Matsubara S
Department of Neurology, Tokyo Metropolitan Neurological Hospital, Fuchu.
Rinsho Byori. 1995 Sep;43(9):877-85.
The clinical investigation for inflammatory myopathies, which include polymyositis (PM), dermatomyositis (DM) and others, was outlined. The serum creatine kinase (CK) activity increases in the majority of cases of inflammatory myopathies. However, the cases of myositis associated with connective tissue diseases tend to show normal or moderately elevated CK activity. Among the isoenzymes of CK, the MB fraction can increase in the course of treatment as it can originate from regenerating muscle fibres. The macro CK type 1 was reported to appear in association with myositides. Varieties of autoantibodies in the serum such as Jo-1 and Ku have been studied. The Jo-1 antibody is frequently detected in the cases of PM associated with interstitial pulmonary fibrosis. Examination of the heart and lungs is necessary, and so is a search for malignant neoplasms in the cases of DM. Muscle biopsy is mandatory for diagnosing PM, DM and other inflammatory myopathies. Among the latter, inclusion body myositis and granulomatous myopathy need to be identified before treatment as they generally respond poorly. Histological changes of inflammatory myopathies are often distributed unevenly. The magnetic resonance image and ultrasonography are helpful in estimating the distribution of the lesion and therefore in deciding the site of biopsy. Ultrastructural observation of the muscle showed invasion of activated lymphocytes under the basement membrane of the muscle fibres causing degeneration of the myofibrils. The subset analyses of infiltrating cells revealed considerable alterations after the steroid pulse therapy.

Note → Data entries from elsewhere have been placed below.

-- ==== Sys2Proof/Laws/KeptPower.lean ====
section
/-! SUPPORT. Every operation of Machine/Power.lean keeps what `Kept` says. -/

set_option linter.unusedTactic false
set_option linter.unreachableTactic false
set_option maxHeartbeats 200000
namespace Sys2Proof.Machine

theorem State.release_kept {pv : Bool} {s0 s : State} (cause : Nat) (rolePref : Bool) (bootMode : Nat) (hk : Kept pv s0 s) :
    Kept pv s0 (State.release s cause rolePref bootMode) := by
  dsimp only [State.release]
  repeat' first
    | with_reducible assumption
    | with_reducible apply State.setReg_kept
    | with_reducible apply State.setBit_kept
    | with_reducible apply State.modPower_kept
    | split
    | with_reducible apply Kept.ite
    | with_reducible rfl
    | with_reducible exact fun x => x
    | with_reducible exact Nat.le_refl _
    | with_reducible exact List.prefix_rfl
    | with_reducible exact List.prefix_append _ _
    | with_reducible refine fun (hx : tabSorted _) => ?_
    | with_reducible apply tabSorted_map
    | with_reducible apply tabSorted_put
    | with_reducible apply tabSorted_erase
    | with_reducible apply tabSorted_filter
    | with_reducible exact tabSorted_nil
    | (show tabSorted _; assumption)
    | with_reducible exact ledgerOrdered_filter _
    | with_reducible exact fun hx => canon_filterRegs hx _
    | with_reducible exact fun _ _ => rfl
    | ((with_reducible refine fun _ _ => banks_map ?_ _ _) <;> exact fun _ _ => rfl)
    | exact fun _ => rfl
    | exact fun _ _ => rfl
    | exact Nat.le_refl _
    | with_reducible apply Kept.upd

theorem execPowerOnResetRelease_kept (pv : Bool) (s : State) (rolePref : Bool) (bootMode : Fin 4) :
    KeptBy pv s (execPowerOnResetRelease rolePref bootMode s) := by
  dsimp only [execPowerOnResetRelease]
  have hk := Kept.refl pv s
  repeat' first
    | with_reducible apply KeptBy.next
    | with_reducible assumption
    | with_reducible apply State.modPower_kept
    | with_reducible apply State.release_kept
    | split
    | with_reducible apply Kept.ite
    | with_reducible rfl
    | with_reducible exact fun x => x
    | with_reducible exact Nat.le_refl _
    | with_reducible exact List.prefix_rfl
    | with_reducible exact List.prefix_append _ _
    | with_reducible refine fun (hx : tabSorted _) => ?_
    | with_reducible apply tabSorted_map
    | with_reducible apply tabSorted_put
    | with_reducible apply tabSorted_erase
    | with_reducible apply tabSorted_filter
    | with_reducible exact tabSorted_nil
    | (show tabSorted _; assumption)
    | with_reducible exact ledgerOrdered_filter _
    | with_reducible exact fun hx => canon_filterRegs hx _
    | with_reducible exact fun _ _ => rfl
    | ((with_reducible refine fun _ _ => banks_map ?_ _ _) <;> exact fun _ _ => rfl)
    | exact fun _ => rfl
    | exact fun _ _ => rfl
    | exact Nat.le_refl _
    | with_reducible apply Kept.upd

theorem execPwrResetNRelease_kept (pv : Bool) (s : State) (rolePref : Bool) (bootMode : Fin 4) :
    KeptBy pv s (execPwrResetNRelease rolePref bootMode s) := by
  dsimp only [execPwrResetNRelease]
  have hk := Kept.refl pv s
  repeat' first
    | with_reducible apply KeptBy.next
    | with_reducible assumption
    | with_reducible apply State.modPower_kept
    | with_reducible apply State.release_kept
    | split
    | with_reducible apply Kept.ite
    | with_reducible rfl
    | with_reducible exact fun x => x
    | with_reducible exact Nat.le_refl _
    | with_reducible exact List.prefix_rfl
    | with_reducible exact List.prefix_append _ _
    | with_reducible refine fun (hx : tabSorted _) => ?_
    | with_reducible apply tabSorted_map
    | with_reducible apply tabSorted_put
    | with_reducible apply tabSorted_erase
    | with_reducible apply tabSorted_filter
    | with_reducible exact tabSorted_nil
    | (show tabSorted _; assumption)
    | with_reducible exact ledgerOrdered_filter _
    | with_reducible exact fun hx => canon_filterRegs hx _
    | with_reducible exact fun _ _ => rfl
    | ((with_reducible refine fun _ _ => banks_map ?_ _ _) <;> exact fun _ _ => rfl)
    | exact fun _ => rfl
    | exact fun _ _ => rfl
    | exact Nat.le_refl _
    | with_reducible apply Kept.upd

theorem State.discard_kept {pv : Bool} {s0 s : State} (hit : Entry → Bool) (silent : Bool) (hk : Kept pv s0 s) :
    Kept pv s0 (State.discard s hit silent) := by
  dsimp only [State.discard]
  repeat' first
    | with_reducible assumption
    | with_reducible apply State.dropEntry_kept
    | with_reducible apply State.refreshCommits_kept
    | with_reducible apply State.unqueue_kept
    | with_reducible apply Kept.foldl
    | with_reducible apply Kept.foldlPair
    | split
    | with_reducible apply Kept.ite
    | with_reducible rfl
    | with_reducible exact fun x => x
    | with_reducible exact Nat.le_refl _
    | with_reducible exact List.prefix_rfl
    | with_reducible exact List.prefix_append _ _
    | with_reducible refine fun (hx : tabSorted _) => ?_
    | with_reducible apply tabSorted_map
    | with_reducible apply tabSorted_put
    | with_reducible apply tabSorted_erase
    | with_reducible apply tabSorted_filter
    | with_reducible exact tabSorted_nil
    | (show tabSorted _; assumption)
    | with_reducible exact ledgerOrdered_filter _
    | with_reducible exact fun hx => canon_filterRegs hx _
    | with_reducible exact fun _ _ => rfl
    | ((with_reducible refine fun _ _ => banks_map ?_ _ _) <;> exact fun _ _ => rfl)
    | exact fun _ => rfl
    | exact fun _ _ => rfl
    | (refine ledgerOrdered_map fun e => ?_; split <;> first | rfl | (split <;> rfl))
    | (intro _ _ _)
    | (intro _ _)
    | dsimp only
    | dsimp only [id]
    | with_reducible apply Kept.upd

theorem State.freeObjects_kept {pv : Bool} {s0 s : State} (hit : Obj → Bool) (hk : Kept pv s0 s) :
    Kept pv s0 (State.freeObjects s hit) := by
  dsimp only [State.freeObjects]
  repeat' first
    | with_reducible assumption
    | with_reducible apply State.sweep_kept
    | with_reducible apply Kept.foldl
    | with_reducible apply Kept.foldlPair
    | split
    | with_reducible apply Kept.ite
    | with_reducible rfl
    | with_reducible exact fun x => x
    | with_reducible exact Nat.le_refl _
    | with_reducible exact List.prefix_rfl
    | with_reducible exact List.prefix_append _ _
    | with_reducible refine fun (hx : tabSorted _) => ?_
    | with_reducible apply tabSorted_map
    | with_reducible apply tabSorted_put
    | with_reducible apply tabSorted_erase
    | with_reducible apply tabSorted_filter
    | with_reducible exact tabSorted_nil
    | (show tabSorted _; assumption)
    | with_reducible exact ledgerOrdered_filter _
    | with_reducible exact fun hx => canon_filterRegs hx _
    | with_reducible exact fun _ _ => rfl
    | ((with_reducible refine fun _ _ => banks_map ?_ _ _) <;> exact fun _ _ => rfl)
    | exact fun _ => rfl
    | exact fun _ _ => rfl
    | refine tabSorted_foldl (fun g x hg => ?_) _ ‹_›
    | (intro _ _ _)
    | (intro _ _)
    | dsimp only
    | dsimp only [id]
    | with_reducible apply Kept.upd

theorem State.closeStreams_kept {pv : Bool} {s0 s : State} (hit : Ctx → Bool) (hk : Kept pv s0 s) :
    Kept pv s0 (State.closeStreams s hit) := by
  dsimp only [State.closeStreams]
  repeat' first
    | with_reducible assumption
    | split
    | with_reducible apply Kept.ite
    | with_reducible rfl
    | with_reducible exact fun x => x
    | with_reducible exact Nat.le_refl _
    | with_reducible exact List.prefix_rfl
    | with_reducible exact List.prefix_append _ _
    | with_reducible refine fun (hx : tabSorted _) => ?_
    | with_reducible apply tabSorted_map
    | with_reducible apply tabSorted_put
    | with_reducible apply tabSorted_erase
    | with_reducible apply tabSorted_filter
    | with_reducible exact tabSorted_nil
    | (show tabSorted _; assumption)
    | with_reducible exact ledgerOrdered_filter _
    | with_reducible exact fun hx => canon_filterRegs hx _
    | with_reducible exact fun _ _ => rfl
    | ((with_reducible refine fun _ _ => banks_map ?_ _ _) <;> exact fun _ _ => rfl)
    | exact fun _ => rfl
    | exact fun _ _ => rfl
    | with_reducible apply Kept.upd

@[simp] theorem Port.forget_banks (q : Port) (f : Nat) : (Port.forget q f).prot.banks = q.prot.banks := by
  unfold Port.forget
  repeat' first
    | rfl
    | simp
    | split

theorem State.vfReset_kept {pv : Bool} {s0 s : State} (f : Nat) (hk : Kept pv s0 s) :
    Kept pv s0 (State.vfReset s f) := by
  dsimp only [State.vfReset]
  repeat' first
    | with_reducible assumption
    | with_reducible apply State.dropFunction_kept
    | with_reducible apply State.discard_kept
    | with_reducible apply State.freeObjects_kept
    | with_reducible apply State.closeStreams_kept
    | split
    | with_reducible apply Kept.ite
    | with_reducible rfl
    | with_reducible exact fun x => x
    | with_reducible exact Nat.le_refl _
    | with_reducible exact List.prefix_rfl
    | with_reducible exact List.prefix_append _ _
    | with_reducible refine fun (hx : tabSorted _) => ?_
    | with_reducible apply tabSorted_map
    | with_reducible apply tabSorted_put
    | with_reducible apply tabSorted_erase
    | with_reducible apply tabSorted_filter
    | with_reducible exact tabSorted_nil
    | (show tabSorted _; assumption)
    | with_reducible exact ledgerOrdered_filter _
    | with_reducible exact fun hx => canon_filterRegs hx _
    | with_reducible exact fun _ _ => rfl
    | ((with_reducible refine fun _ _ => banks_map ?_ _ _) <;> exact fun _ _ => rfl)
    | exact fun _ => rfl
    | exact fun _ _ => rfl
    | with_reducible apply Kept.upd

theorem execVfFunctionLevelReset_kept (pv : Bool) (s : State) (f : Fin 16) :
    KeptBy pv s (execVfFunctionLevelReset f s) := by
  dsimp only [execVfFunctionLevelReset]
  have hk := Kept.refl pv s
  repeat' first
    | with_reducible apply KeptBy.next
    | with_reducible assumption
    | with_reducible apply State.vfReset_kept
    | split
    | with_reducible apply Kept.ite

theorem State.resetHostRegs_kept {pv : Bool} {s0 s : State} (perst : Bool) (hk : Kept pv s0 s) :
    Kept pv s0 (State.resetHostRegs s perst) := by
  dsimp only [State.resetHostRegs]
  repeat' first
    | with_reducible assumption
    | with_reducible apply State.modPower_kept
    | with_reducible apply State.newOwner_kept
    | with_reducible apply Kept.forN
    | split
    | with_reducible apply Kept.ite
    | with_reducible rfl
    | with_reducible exact fun x => x
    | with_reducible exact Nat.le_refl _
    | with_reducible exact List.prefix_rfl
    | with_reducible exact List.prefix_append _ _
    | with_reducible refine fun (hx : tabSorted _) => ?_
    | with_reducible apply tabSorted_map
    | with_reducible apply tabSorted_put
    | with_reducible apply tabSorted_erase
    | with_reducible apply tabSorted_filter
    | with_reducible exact tabSorted_nil
    | (show tabSorted _; assumption)
    | with_reducible exact ledgerOrdered_filter _
    | with_reducible exact fun hx => canon_filterRegs hx _
    | with_reducible exact fun _ _ => rfl
    | ((with_reducible refine fun _ _ => banks_map ?_ _ _) <;> exact fun _ _ => rfl)
    | exact fun _ => rfl
    | exact fun _ _ => rfl
    | exact Nat.le_refl _
    | (intro _ _ _)
    | (intro _ _)
    | dsimp only
    | dsimp only [id]
    | with_reducible apply Kept.upd

@[simp] theorem Port.clearEyes_banks (q : Port) : (Port.clearEyes q).prot.banks = q.prot.banks := by
  unfold Port.clearEyes
  repeat' first
    | rfl
    | simp
    | split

概述了对包括多发性肌炎(PM)、皮肌炎(DM)等在内的炎性肌病的临床研究。在大多数炎性肌病病例中,血清肌酸激酶(CK)活性会升高。然而,与结缔组织疾病相关的肌炎病例往往表现为CK活性正常或中度升高。在CK的同工酶中,MB组分可在治疗过程中升高,因为它可能源自再生的肌纤维。据报道,1型巨CK与肌炎有关。已经研究了血清中的多种自身抗体,如Jo-1和Ku。Jo-1抗体在与间质性肺纤维化相关的PM病例中经常被检测到。心脏和肺部检查是必要的,对于DM病例,寻找恶性肿瘤也是必要的。肌肉活检对于诊断PM、DM和其他炎性肌病是必不可少的。在后者中,包涵体肌炎和肉芽肿性肌病在治疗前需要被识别出来,因为它们通常反应不佳。炎性肌病的组织学变化往往分布不均匀。磁共振成像和超声检查有助于评估病变的分布,从而有助于确定活检部位。肌肉的超微结构观察显示,活化淋巴细胞侵入肌纤维的基底膜下,导致肌原纤维变性。浸润细胞的亚群分析显示,在类固醇脉冲治疗后有相当大的变化。